• WHAT IS BEING ASKED
Your answer should be the lines below from the one with "readyAt : Nat" to the one with "stopped : Bool", both included, given again exactly and with nothing added.

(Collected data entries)
-- ==== Sys2Proof/Laws/Still.lean ====
section
/-!
SUPPORT. What the settling of the trigger lattice leaves as it was within the fields of State that it does change: ownership,
wefts, links, ring registers, billing and library.
-/

namespace Sys2Proof.Laws
open Sys2Proof Sys2Proof.Machine
set_option linter.unusedTactic false
set_option linter.unreachableTactic false

structure FnStill where
  cmdBase : W64
  cplBase : W64
  ringSize : W32
  tail : BitVec 12
  head : BitVec 12
  cplHead : BitVec 12
  enable : Bool
  fetching : Bool
  ringError : Bool
  errorCode : BitVec 4
  resetDrain : Bool
  coal : W32
  d3hot : Bool
  unitSel : W32
  cutSel : W32
  cntSel : List (Nat × W32)
  aoSel : W32
  osrLibSel : W32
  osrRunSel : W32
def fnStill (x : FnSt) : FnStill := ⟨x.cmdBase, x.cplBase, x.ringSize, x.tail, x.head, x.cplHead, x.enable, x.fetching, x.ringError, x.errorCode, x.resetDrain, x.coal, x.d3hot, x.unitSel, x.cutSel, x.cntSel, x.aoSel, x.osrLibSel, x.osrRunSel⟩
structure SessStill where
  allow : BitVec 64
  globalView : Bool
def sessStill (x : SessSt) : SessStill := ⟨x.allow, x.globalView⟩
structure PartStill where
  owner : Option Nat
  observers : List Nat
  active : Plane
  before : Option (W64 × Plane)
  activeB : Bool
  inactive : Option Plane
  lastGen : W32
  commit : Option Commit
  resetPending : Bool
  routes : List Byte
  oldRoutes : List Byte
  switchTs : W64
  routeOverride : Bool
  forcedRaw : Bool
def partStill (x : PartSt) : PartStill := ⟨x.owner, x.observers, x.active, x.before.map fun b => (b.at_, b.active), x.activeB, x.inactive, x.lastGen, x.commit, x.resetPending, x.routes, x.oldRoutes, x.switchTs, x.routeOverride, x.forcedRaw⟩
structure LnkStill where
  link : LinkState
  since : Nat
  downCause : BitVec 4
  trainFails : Byte
  err : BitVec 3
  lock : BitVec 2
  tsSeen : BitVec 2
  tsBad : BitVec 2
  alignSeen : BitVec 2
  cfgSeen : Bool
  cfgPeerSeen : Bool
  lastAccepted : BitVec 12
  discarding : Bool
  rxSeq : BitVec 12
  exchanges : List Exchange
  exchNo : Byte
  exchOut : Option (Byte × W64)
  lastExchange : Nat
  exchDone : Nat
  offset : W64
  rtt : W32
  offsetT1 : W64
def lnkStill (x : Lnk) : LnkStill := ⟨x.link, x.since, x.downCause, x.trainFails, x.err, x.lock, x.tsSeen, x.tsBad, x.alignSeen, x.cfgSeen, x.cfgPeerSeen, x.lastAccepted, x.discarding, x.rxSeq, x.exchanges, x.exchNo, x.exchOut, x.lastExchange, x.exchDone, x.offset, x.rtt, x.offsetT1⟩
structure PlaitStill where
  role : BitVec 2
  pair : PairState
  mismatch : BitVec 4
  retained : Option (List Byte)
  hbPresent : Bool
  hbEver : Bool
  lastHb : Nat
  hbOut : Pulse
  hello : Option Hello
  everPaired : Bool
  everReleased : Bool
  everActive : Bool
  readyAt : Nat
def plaitStill (x : PlaitCtl) : PlaitStill := ⟨x.role, x.pair, x.mismatch, x.retained, x.hbPresent, x.hbEver, x.lastHb, x.hbOut, x.hello, x.everPaired, x.everReleased, x.everActive, x.readyAt⟩
structure ErrStill where
  sel : BitVec 6
  thermalArmed : Bool
  stopped : Bool
def errStill (x : ErrCtl) : ErrStill := ⟨x.sel, x.thermalArmed, x.stopped⟩
structure BillStill where
  epoch : W32
  wallSet : Bool
  wall : W64
  wallAt : W64
  periodS : W32
  originS : W32
  lastBoundary : Option Nat
def billStill (x : Billing) : BillStill := ⟨x.epoch, x.wallSet, x.wall, x.wallAt, x.periodS, x.originS, x.lastBoundary⟩
structure OsierStill where
  lib : List LibEntry
  scanCtrl : W32
def osierStill (x : OsierCtl) : OsierStill := ⟨x.lib, x.scanCtrl⟩
structure PortStill where
  lk : LnkStill
  lanes : BitVec 2
  peerRole : BitVec 2
  newDie : Bool
  uidNew : Bool
  peerUnits : BitVec 13
  peerCaps : BitVec 3
  uid : W64
  lastUid : Option W64
  tickFs : W32
  detachAt : Option Nat
  enumerated : Bool
  warp : WarpPort
  classes : List (Nat × List Byte)
def portStill (x : PortSt) : PortStill := ⟨lnkStill x.lk, x.lanes, x.peerRole, x.newDie, x.uidNew, x.peerUnits, x.peerCaps, x.uid, x.lastUid, x.tickFs, x.detachAt, x.enumerated, x.warp, x.classes⟩
/-- The fields that settling leaves as they were. -/
structure Still (s t : State) : Prop where
  fns : t.fns.map fnStill = s.fns.map fnStill
  sess : t.sess.map sessStill = s.sess.map sessStill
  ports : t.ports.map portStill = s.ports.map portStill
  parts : t.parts.map partStill = s.parts.map partStill
  plk : lnkStill t.plait.lk = lnkStill s.plait.lk
  plait : plaitStill t.plait = plaitStill s.plait
  err : errStill t.err = errStill s.err
  bill : billStill t.billing = billStill s.billing
  osier : osierStill t.osier = osierStill s.osier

• RESPONSE
  readyAt : Nat
def plaitStill (x : PlaitCtl) : PlaitStill := ⟨x.role, x.pair, x.mismatch, x.retained, x.hbPresent, x.hbEver, x.lastHb, x.hbOut, x.hello, x.everPaired, x.everReleased, x.everActive, x.readyAt⟩
structure ErrStill where
  sel : BitVec 6
  thermalArmed : Bool
  stopped : Bool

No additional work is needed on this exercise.